Sigurd Nellemann Thorsen defends his PhD thesis at the Department of Economics

Candidate:

Sigurd Nellemann Thorsen, Department of Economics, University of Copenhagen

Title:

Essays in Financial Econometrics

Supervisors:

  • Anders Rahbek, Professor, Department of Economics, University of Copenhagen
  • Rasmus Søndergaard Pedersen, Associate Professor, Department of Economics, University of Copenhagen

Assessment Committee:

  • Henrik Hansen, Professor, Department of Economics, University of Copenhagen
  • Dennis Kristensen, Professor, Department of Economics, University College London
  • Leopoldo Catania, Associate Professor, Department of Economics and Business EconomicsAarhus University

Summary:

This PhD dissertation consists of three separate and self-contained chapters within financial econometrics. All the chapters include econometric theory, a simulation experiment of the asymptotic results, and an empirical application of the paper’s methodology.

The first chapter of my dissertation is joint work with Heino B. Nielsen, Rasmus S. Pedersen, and Anders Rahbek. The chapter examines the GARCH-X model and focuses on the hypothesis of testing the inclusion of explanatory variables in the conditional variance equation. Due to the boundary constraints on nuisance parameters, the likelihood-ratio (LR) test statistic has a non-standard limiting distribution, complicating inference. To address this issue, we introduce the "Fixed Shrinkage" (FS) bootstrap method, which is carefully tailored to this testing problem in the GARCH-X model and correctly replicates the limiting distribution of the LR statistic.  In an extensive Monte Carlo simulation study, we investigate our proposed FS bootstrap method's empirical size and power properties and find that it shows great finite sample properties.

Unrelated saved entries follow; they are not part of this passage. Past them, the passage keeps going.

-- ==== Sys2Proof/Machine/Bit.lean ====
section
/-! DEFINITION. The bit test, set and reset group (47_bit.md). -/

namespace Sys2Proof.Machine

/-- `BIT b,r` (rule R370). -/
def execBitBR (b : BitVec 3) (r : Reg8) (s : State) : Result :=
  (s.setFlags (bitFlags b (s.reg r) s.cpu.f.c)).done 2

/-- `BIT b,(HL)` (rule R371). -/
def execBitBHl (b : BitVec 3) (s : State) : Result :=
  (s.setFlags (bitFlags b (s.readByte s.hl) s.cpu.f.c)).done 2

/-- `BIT b,(IX+d)` (rule R372). -/
def execBitBIxd (b : BitVec 3) (d : Byte) (s : State) : Result :=
  (s.setFlags (bitFlags b (s.readByte (s.ixAddr d)) s.cpu.f.c)).done 4

/-- `BIT b,(IY+d)` (rule R373). -/
def execBitBIyd (b : BitVec 3) (d : Byte) (s : State) : Result :=
  (s.setFlags (bitFlags b (s.readByte (s.iyAddr d)) s.cpu.f.c)).done 4

/-- `SET b,r` (rule R374). -/
def execSetBR (b : BitVec 3) (r : Reg8) (s : State) : Result :=
  (s.setReg r (setBit8 b (s.reg r))).done 2

/-- `SET b,(HL)` (rule R375). -/
def execSetBHl (b : BitVec 3) (s : State) : Result :=
  (s.writeByte s.hl (setBit8 b (s.readByte s.hl))).done 2

/-- `SET b,(IX+d)` (rule R376). -/
def execSetBIxd (b : BitVec 3) (d : Byte) (s : State) : Result :=
  (s.writeByte (s.ixAddr d) (setBit8 b (s.readByte (s.ixAddr d)))).done 4

/-- `SET b,(IY+d)` (rule R377). -/
def execSetBIyd (b : BitVec 3) (d : Byte) (s : State) : Result :=
  (s.writeByte (s.iyAddr d) (setBit8 b (s.readByte (s.iyAddr d)))).done 4

/-- `RES b,r` (rule R378). -/
def execResBR (b : BitVec 3) (r : Reg8) (s : State) : Result :=
  (s.setReg r (resBit8 b (s.reg r))).done 2

/-- `RES b,(HL)` (rule R379). -/
def execResBHl (b : BitVec 3) (s : State) : Result :=
  (s.writeByte s.hl (resBit8 b (s.readByte s.hl))).done 2

/-- `RES b,(IX+d)` (rule R380). -/
def execResBIxd (b : BitVec 3) (d : Byte) (s : State) : Result :=
  (s.writeByte (s.ixAddr d) (resBit8 b (s.readByte (s.ixAddr d)))).done 4

/-- `RES b,(IY+d)` (rule R381). -/
def execResBIyd (b : BitVec 3) (d : Byte) (s : State) : Result :=
  (s.writeByte (s.iyAddr d) (resBit8 b (s.readByte (s.iyAddr d)))).done 4

end Sys2Proof.Machine
end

We illustrate the usefulness of our proposed bootstrap in an application on volatility modeling of stock market indices. 

In the second chapter, we consider backtesting Value-at-Risk (VaR), which is subject to estimation risk in the class of volatility models on the form rt = δtηt. The paper focuses on the widely used unconditional coverage (UC) and conditional coverage (CC) tests from Christoffersen (1998), and we illustrate when VaR estimates are subject to estimation risk, the standard limiting X(1) and X(2) distributions typically used for backtesting are generally no longer valid.  To account for estimation risk in VaR estimates, we propose an easily implemented correction for the UC test and a simple simulation-based method to obtain critical values for the CC test statistic. Through a Monte Carlo simulation study, we showcase our theory in finite samples and find that our corrected tests display attractive size properties. In an empirical application, we highlight the GARCH-X model augmented with realized volatility (RV) for risk management.

In the third chapter, we investigate the temporal dependence in option observation errors, which is previously unexplored in the literature. The asymptotic setting is infill type, with the time between options shrinking to zero and the log-strike values of neighboring options in the cross-section shrinking to zero. To test for temporal dependence in option observation errors, we propose a Portmanteau test statistic, which, under the null hypothesis of no temporal dependence in the option observation errors, has a standard limiting chi-squared distribution. We obtain good finite sample properties for our proposed inference methods in an empirically relevant simulation setting. By applying our methodology to high-frequency S&P 500 index options, we find considerable evidence of temporal dependence in option observation errors subject to a large degree of heterogeneity across maturities of the options and their range of strike values.